● **Source records**:
====

/-- With PLANSCR = 1, after a scrub pass in which or since the pass before which CTHR or more errors of the array were corrected SI is
halved, down to 1 s (10 units); after the sixteenth consecutive interval without a correction it is doubled, up to SILOAD; otherwise it
stays, and so it does with PLANSCR = 0 or PAT_ not working. The corrections of an interval are those counted apart from CORR since the
pass before and those of this pass, which CORR shows where it does not saturate. -/
def Obligations.ScrubInterval : Prop :=
  (∀ (a : Fin 11) (struck : List Strike) (late : Bool) (s : State), s.flag Reg.PAT_CTRL_PLANSCR = true → s.works .pat = true → s.flag
    Reg.BST_CTRL_EN = true → (arrayRegions a).any s.regionOn = true → bitAt s.bst.arrays a = false → s.widths [Reg.BST_SCR_SI a,
    Reg.BST_SCR_SILOAD a] = true → 10 ≤ s.rd (Reg.BST_SCR_SI a) → gives (.scrubPass a struck late) s (fun t => (t.rd (Reg.BST_ECC_CORR
    a) < 0xFFFF → s.rd (Reg.BST_CTHR_CTHR a) ≤ (spGet s.bst.corr a 0 + (t.rd (Reg.BST_ECC_CORR a) - s.rd (Reg.BST_ECC_CORR a))) → t.rd
    (Reg.BST_SCR_SI a) = max 10 (s.rd (Reg.BST_SCR_SI a) / 2)) ∧ (t.rd (Reg.BST_ECC_CORR a) < 0xFFFF → (spGet s.bst.corr a 0 + (t.rd
    (Reg.BST_ECC_CORR a) - s.rd (Reg.BST_ECC_CORR a))) = 0 ∧ 0 < s.rd (Reg.BST_CTHR_CTHR a) ∧ spGet s.bst.quiet a 0 = 15 ∧ s.rd
    (Reg.BST_SCR_SI a) ≤ s.rd (Reg.BST_SCR_SILOAD a) → t.rd (Reg.BST_SCR_SI a) = min (s.rd (Reg.BST_SCR_SILOAD a)) (2 * s.rd
    (Reg.BST_SCR_SI a))) ∧ (t.rd (Reg.BST_ECC_CORR a) < 0xFFFF → (spGet s.bst.corr a 0 + (t.rd (Reg.BST_ECC_CORR a) - s.rd
    (Reg.BST_ECC_CORR a))) < s.rd (Reg.BST_CTHR_CTHR a) → (spGet s.bst.corr a 0 + (t.rd (Reg.BST_ECC_CORR a) - s.rd (Reg.BST_ECC_CORR
    a))) ≠ 0 ∨ spGet s.bst.quiet a 0 < 15 → t.rd (Reg.BST_SCR_SI a) = s.rd (Reg.BST_SCR_SI a)))) ∧
  (∀ (a : Fin 11) (struck : List Strike) (late : Bool) (s : State), spGet s.bst.quiet a 0 < 15 → s.flag Reg.PAT_CTRL_PLANSCR = true →
    s.works .pat = true → s.flag Reg.BST_CTRL_EN = true → (arrayRegions a).any s.regionOn = true → bitAt s.bst.arrays a = false →
    s.widths [Reg.BST_SCR_SI a, Reg.BST_SCR_SILOAD a] = true → 10 ≤ s.rd (Reg.BST_SCR_SI a) → gives (.scrubPass a struck late) s (fun t
    => (t.rd (Reg.BST_ECC_CORR a) < 0xFFFF → spGet t.bst.quiet a 0 = if (spGet s.bst.corr a 0 + (t.rd (Reg.BST_ECC_CORR a) - s.rd
    (Reg.BST_ECC_CORR a))) = 0 then spGet s.bst.quiet a 0 + 1 else 0) ∧ spGet t.bst.corr a 0 = 0)) ∧
  (∀ (a : Fin 11) (struck : List Strike) (late : Bool) (s : State), s.flag Reg.PAT_CTRL_PLANSCR = false ∨ s.works .pat = false → gives
    (.scrubPass a struck late) s (fun t => t.rd (Reg.BST_SCR_SI a) = s.rd (Reg.BST_SCR_SI a) ∧ spGet t.bst.quiet a 0 = spGet
    s.bst.quiet a 0))

/-- MODE_REQUEST makes a request outside BOOT, HIBERNATE and LOCKOUT pending with its target; TRIP_REQUEST records the COMMAND trip,
and the first trip with its number and time; nothing else changes. In BOOT and HIBERNATE, and (but for LOCKOUT) in LOCKOUT or while
another waits, MODE_REQUEST sets REFUSED with the target and the cause, and no request begins to wait. Readings of the model this rests
on: log 66, 67. -/
def Obligations.ModeRequestsAndTrips : Prop :=
  (∀ (m : Master) (s : State), s.reaches m true 0x40000304 = true → gives (.tripRequest m) s (fun t => t.flag Reg.SUP_TRIP_COMMAND = true
    ∧ ((s.mode = mPrecharge ∨ isForming s.mode = true) → t.ctl.tripPend = true) ∧ (s.tripped = false → t.rd Reg.SUP_TRIP_FIRST =
    Reg.SUP_TRIP_COMMAND.lo ∧ t.rd Reg.SUP_TRIPTIME_TIME = s.now) ∧ (s.tripped = true → t.rd Reg.SUP_TRIP_FIRST = s.rd
    Reg.SUP_TRIP_FIRST) ∧ onlyChanges [Reg.SUP_TRIP_COMMAND, Reg.SUP_TRIP_FIRST, Reg.SUP_TRIPTIME_TIME] [.bus, .ctl] s t)) ∧
  (∀ (m : Master) (target : Fin 16) (s : State), s.reaches m true modeReqAddr = true → afterBoot s.mode = true → s.mode ≠ mLockout →
    target.val ≠ mLockout → s.flag Reg.SUP_MODESTAT_PEND = false → gives (.modeRequest m target) s (fun t => t.flag
    Reg.SUP_MODESTAT_PEND = true ∧ t.rd Reg.SUP_MODEREQ_TARGET = target ∧ t.ctl.req = some (target.val + 16 * m.val) ∧ onlyChanges
    [Reg.SUP_MODEREQ_TARGET, Reg.SUP_MODESTAT_PEND] [.bus, .ctl] s t)) ∧
  (∀ (m : Master) (s : State), s.reaches m true modeReqAddr = true → s.mode ≠ mBoot → s.mode ≠ mHibernate → s.mode ≠ mLockout → gives
    (.modeRequest m (Fin.ofNat 16 mLockout)) s (fun t => t.ctl.lock.isSome = true ∧ t.ctl.classD = true)) ∧
  (∀ (m : Master) (target : Fin 16) (s : State), s.reaches m true modeReqAddr = true → s.mode = mBoot ∨ s.mode = mHibernate ∨ (target.val
    ≠ mLockout ∧ (s.mode = mLockout ∨ s.flag Reg.SUP_MODESTAT_PEND = true)) → gives (.modeRequest m target) s (fun t => t.flag
    Reg.SUP_MODESTAT_REFUSED = true ∧ t.rd Reg.SUP_MODESTAT_RTARGET = target ∧ t.rd Reg.SUP_MODESTAT_RCAUSE = (if s.mode = mBoot ∨
    s.mode = mHibernate ∨ s.mode = mLockout then rcTransition else rcPending) ∧ onlyChanges [Reg.SUP_MODEREQ_TARGET,
    Reg.SUP_MODESTAT_REFUSED, Reg.SUP_MODESTAT_RTARGET, Reg.SUP_MODESTAT_RCAUSE, Reg.INT_PERRCNT_COUNT, Reg.INT_PERR_VALID,
    Reg.INT_PERR_KIND, Reg.INT_PERR_MASTER, Reg.INT_PERRADDR_ADDR] [.bus] s t))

====

● **Task requirements**: Copy only this part of the entries above: the line with "s.widths [Reg.BST_SCR_SI a, Reg.BST_SCR_SILOAD", the line with "(Reg.BST_ECC_CORR a))) = 0 then", and the lines between, all exactly as written.

● **Result for this exercise**:
    s.widths [Reg.BST_SCR_SI a, Reg.BST_SCR_SILOAD a] = true → 10 ≤ s.rd (Reg.BST_SCR_SI a) → gives (.scrubPass a struck late) s (fun t
    => (t.rd (Reg.BST_ECC_CORR a) < 0xFFFF → spGet t.bst.quiet a 0 = if (spGet s.bst.corr a 0 + (t.rd (Reg.BST_ECC_CORR a) - s.rd
    (Reg.BST_ECC_CORR a))) = 0 then spGet s.bst.quiet a 0 + 1 else 0) ∧ spGet t.bst.corr a 0 = 0)) ∧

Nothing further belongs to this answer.